Anyway, when he got home he really wasn’t feeling well at all (he has really bad stomach problems) and so I said I could just make him dinner at home and we could go out on another night if he wanted to. But he said he really didn’t feel like eating anything and just wanted to play games on the computer so he went upstairs to the office to play video games.
It just made me really sad (like bawl into my pillow while watching a sappy movie and wallowing in self-pity kind of sad) and I don’t know why. I mean, I know I put a lot of work into making his birthday special for him and that it’s totally fine to be a little disappointed, but it is his birthday, and it is him that is sick and unable to do all those things that I’m sure he would’ve enjoyed as well, but I’m just REALLY freakin’ bummed out about it.
I work Tuesday-Saturday 11am-7pm every week, an hour and a half away from where we live. He leaves before I get up to go to work, and he’s usually barely awake when I get home (he tries to stay up to talk for a few minutes before going to bed). We’re in the process of moving closer to my job (kind of a half-way point between both our jobs) so we’ll have more of a normal schedule and not such a long commute for me, but needless to day, we barely see eachother during the week, and tonight was the last night for me to see him before this coming week starts all over again for me, and I won’t get to see him, basically, until next Saturday night. Besides the fact that tonight was his birthday night and I wanted to make it really special for him (because of our schedules, we don’t often get to go out or have date night or anything, so it’s a rare kind of excitement), and now he’s upstairs playing video games and I’m down here thinking about eating his pie all by myself.
Post # 3
Aw hun HUGS. I know you really put a lot of thought into it, but I’ve had nights like this. Balancing, really trying hard to make things special, but them just not working out as planned. Maybe just go tell him… sweetie, it’s your birthday, and you’re not feeling well, but I really wanted to make sure you had a special day… it is important to me. Maybe he can come up with an idea, given the circumstances, that will make his day a bit brighter and make you feel like you accomplished your mission. Not real great advice, but just know we all have these days, and while they are not the highlight of our relationships, we have to learn how to manage them so that they don’t ruin our day/night/week or build up frustrations. If there’s nothing you can do, go do something fun for you. I like wandering around Target, it always makes may day a bit brighter 😀
Post # 4
Hey, my guy does this roughly 1/3 of the time I try to do something special for him. Put his pie aside, go give him a back rub (or foot rub), and enjoy his company. My guy likes it when I’m playing computer games in the same room. *shrugs* Maybe grab some pepto-bismol or saltines and 7up, depending on the stomach upset…
Post # 5
This sucks. It is disappointing to have great plans for a special night that don’t work out. Maybe you can have a re-do on his Birthday on Sunday or next Monday. I hope both of you are feeling better tomorrow.

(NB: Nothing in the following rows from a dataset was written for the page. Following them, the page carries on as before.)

-- ==== Sys2Proof/Safety.lean ====
section
/-! DEFINITION. The terms the claims use: the invariant of the receive record (10_state.md R26), quiescence and the end of a run
(70_reset_and_hazards.md R279), the stream semantics (42_rx_framer.md R170), the closed form of the checksum (40_checksum.md
R115), and who raises which report (60_exceptions.md R220). -/

namespace Sys2Proof.Machine

/-- The invariant that every operation preserves: the indices are in range (R26 c), `BUF` is in canonical form and has no cell
outside the ring (R50), every cell of the filled region has been written (R65), and no delivery is in progress between operations
(R59, R66). The configuration is one the spec allows (R7, R11, R12). -/
structure Inv (s : State) : Prop where
  cfgValid : s.cfg.Valid
  bufWf : s.buf.wf = true
  bufInRing : ∀ p ∈ s.buf, p.1 < s.cfg.capacity
  headInRing : s.head < s.cfg.capacity
  tailInRing : s.tail < s.cfg.capacity
  filledWritten : ∀ k < s.fill, (s.buf.read (s.wrap (s.tail + k))).isSome = true
  noDelivery : s.delivery = none

/-- No *continue* outcome of RX.STEP is enabled (R279). -/
def Quiescent (s : State) : Prop :=
  (s.sync ≠ .awaitHeader ∧ s.fill = 0) ∨
  (s.sync = .awaitHeader ∧
    (s.fill < 4 ∨ ∃ length, s.readCell (s.wrap (s.tail + 1)) = .ok length ∧ s.fill < frameSize length))

/-- A run over the finite input `input` has ended (R279): (a) every byte of it has been accepted by some RX.WRITE, (b) the block is
quiescent, (c) no delivery is in progress, (d) every frame built has been answered. Requests that stand on other ports do not matter,
and bytes that PROD is held with do: they are bytes of the input that are not accepted. -/
def RunEnded (input : List Byte) (s : State) : Prop :=
  s.accepted = input ∧ Quiescent s ∧ s.delivery = none ∧ s.handed = []

/-- What `parse` gives: the events, the final sync state and the residue (R170). -/
structure Parsed where
  events : List Event
  sync : SyncState
  residue : List Byte
deriving DecidableEq, Repr

/-- `parse(s, B)` of R170, written from the rule. The first argument bounds the recursion; one more than the number of bytes is
enough. -/
def parseFrom (init : CkInit) : Nat → SyncState → List Byte → Parsed
  | 0, st, bytes => ⟨[], st, bytes⟩
  | _ + 1, .awaitSync1, [] => ⟨[], .awaitSync1, []⟩
  | n + 1, .awaitSync1, b :: bytes => parseFrom init n (if b = 0xAA then .awaitSync2 else .awaitSync1) bytes
  | _ + 1, .awaitSync2, [] => ⟨[], .awaitSync2, []⟩
  | n + 1, .awaitSync2, b :: bytes => parseFrom init n (if b = 0xAA then .awaitHeader else .awaitSync1) bytes
  | n + 1, .awaitHeader, type :: length :: rest =>
    if rest.length < length.toNat + 2 then ⟨[], .awaitHeader, type :: length :: rest⟩
    else
      let payload := rest.take length.toNat
      let recv := beHalf (rest.getD length.toNat 0) (rest.getD (length.toNat + 1) 0)
      let computed := f16 init (type :: length :: payload)
      let event := if computed = recv then Event.telegram type length payload else Event.ckFault type length recv computed
      let later := parseFrom init n .awaitSync1 (rest.drop (length.toNat + 2))
      ⟨event :: later.events, later.sync, later.residue⟩
  | _ + 1, .awaitHeader, bytes => ⟨[], .awaitHeader, bytes⟩

/-- `parse(s, B)` (R170). -/
def parse (init : CkInit) (st : SyncState) (bytes : List Byte) : Parsed :=
  parseFrom init (bytes.length + 1) st bytes

/-- The stream semantics as a relation of one state (R170): what RX has reported since reset, then what `parse` gives for the
buffered bytes under the present sync state, is what `parse` gives for all bytes accepted since reset. -/
def FollowsTheStream (s : State) : Prop :=
  ∃ bs, s.buffered = .ok bs ∧
    parse s.cfg.ckInit .awaitSync1 s.accepted =
      ⟨s.out.filter Event.isRx ++ (parse s.cfg.ckInit s.sync bs).events, (parse s.cfg.ckInit s.sync bs).sync,
        (parse s.cfg.ckInit s.sync bs).residue⟩

/-- A move of PROD or FRM in a schedule of RX (R170). -/
inductive RxMove where
  | write (v : List Byte)
  | step
deriving DecidableEq, Repr

/-- Runs a schedule of RX.WRITEs and RX.STEPs, giving the bytes that were accepted and the state reached; a write that does not
fit is held and offers nothing (R152). None if an operation stops. -/
def runSchedule : List RxMove → State → Option (List Byte × State)
  | [], s => some ([], s)
  | .write v :: ms, s =>
    if 1 ≤ v.length ∧ v.length ≤ s.rxSpace ∧ v.length ≤ s.cfg.rxChunk then
      match exec (.rxWrite v) s with
      | .next t => (runSchedule ms t).map fun p => (v ++ p.1, p.2)
      | _ => none
    else runSchedule ms s
  | .step :: ms, s =>
    match rxOutcome s with
    | .error _ => none
    | .ok o =>
      match exec o.toInstr s with
      | .next t => runSchedule ms t
      | _ => none

/-- `rep(T)`: 0 for 0, else the representative of `T` modulo 255 in `1 .. 255` (R115). -/
def rep (t : Nat) : Nat := if t = 0 then 0 else (t - 1) % 255 + 1

/-- `S`, the plain sum of the bytes (R115). -/
def byteSum : List Byte → Nat
  | [] => 0
  | b :: bs => b.toNat + byteSum bs

/-- `W`, the sum weighted by position: the first of `n` bytes has weight `n`, the last has weight 1 (R115). -/
def weightedSum : List Byte → Nat
  | [] => 0
  | b :: bs => (bs.length + 1) * b.toNat + weightedSum bs

/-- The closed form of CK.F16: `(rep(T2) << 8) | rep(T1)` as a number (R115). -/
def closedForm (init : CkInit) (d : List Byte) : Nat :=
  256 * rep ((d.length + 1) * init.value.toNat + weightedSum d) + rep (init.value.toNat + byteSum d)

/-- Whether the operation is FRM's: an RX.STEP or RX.DRAIN (R17, R27). -/
def byFramer : Instr → Bool
  | .rxStepS1hit => true
  | .rxStepS1miss => true
  | .rxStepS2hit => true
  | .rxStepS2miss => true
  | .rxStepStopempty => true
  | .rxStepHdrwait => true
  | .rxStepFrameok => true
  | .rxStepFramebad => true
  | .txEncode _ _ => false
  | .txEncodeToolarge _ _ => false
  | .txWrite _ _ => false
  | .ckF16 _ => false
  | .rxWrite _ => false
  | .rxDrain => true
  | .plRead _ => false
  | .fxBe16 _ _ => false
  | .fxBe32 _ _ _ _ => false
  | .fxMilli _ _ => false
  | .fxGauge _ => false
  | .fxCounter _ _ => false
  | .fxDigits3 _ => false
  | .fxRound11 _ => false
  | .reset => false

/-- Whether the operation is PROD's RX.WRITE (R17, R27). -/
def byProducer : Instr → Bool
  | .rxWrite _ => true
  | _ => false

/-- The "raised by" column of R220, with RX.DRAIN standing for the RX.STEPs it runs (R165). -/
def mayReport : Instr → Event → Bool
  | .rxStepFrameok, .telegram _ _ _ => true
  | .rxStepFramebad, .ckFault _ _ _ _ => true
  | .rxDrain, .telegram _ _ _ => true
  | .rxDrain, .ckFault _ _ _ _ => true
  | .txEncode _ _, .txFrame _ => true
  | .txEncode _ _, .encodeFault _ _ => true
  | .txEncodeToolarge _ _, .encodeFault _ _ => true
  | .txWrite _ _, .ioWriteFault => true
  | _, _ => false

end Sys2Proof.Machine
end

It sounds like you’re a great girlfriend who really cares a lot about him- he’s lucky to have you!
Post # 6
In my experience – boys get bouts of pms as well. there’s no real pattern to it, somtetimes they’re just misery guts. don’t take offense to this
Post # 7
Oh god I know exactly how you feel… Nearly the excat thing happened to me at my bf’s birthday in april… Birthdays are a really big deal to me and I was so upset!
I think you should just do what I did. Grab a glass of wine and eat a large slice of delicious cake yourself! I think you are allowed to be upset but don;t take it out on him, cos it’s obviously not his fault (I know you know that, but sometimes it’s hard to remember). In the end, I explained to my bf why I was upset and we re-planned a birthday evening later when he felt better and it was more of a nice date-night for both of us.
Post # 8
You’re a great Girlfriend, why didn’t you say anything? Communication is key. It sounds like you felt unappreciated, like when we wear the sexy lingerie get our hair and feet done on a special night and the bf doesn’t even notice. Just talk to him and I am sure you will feel better.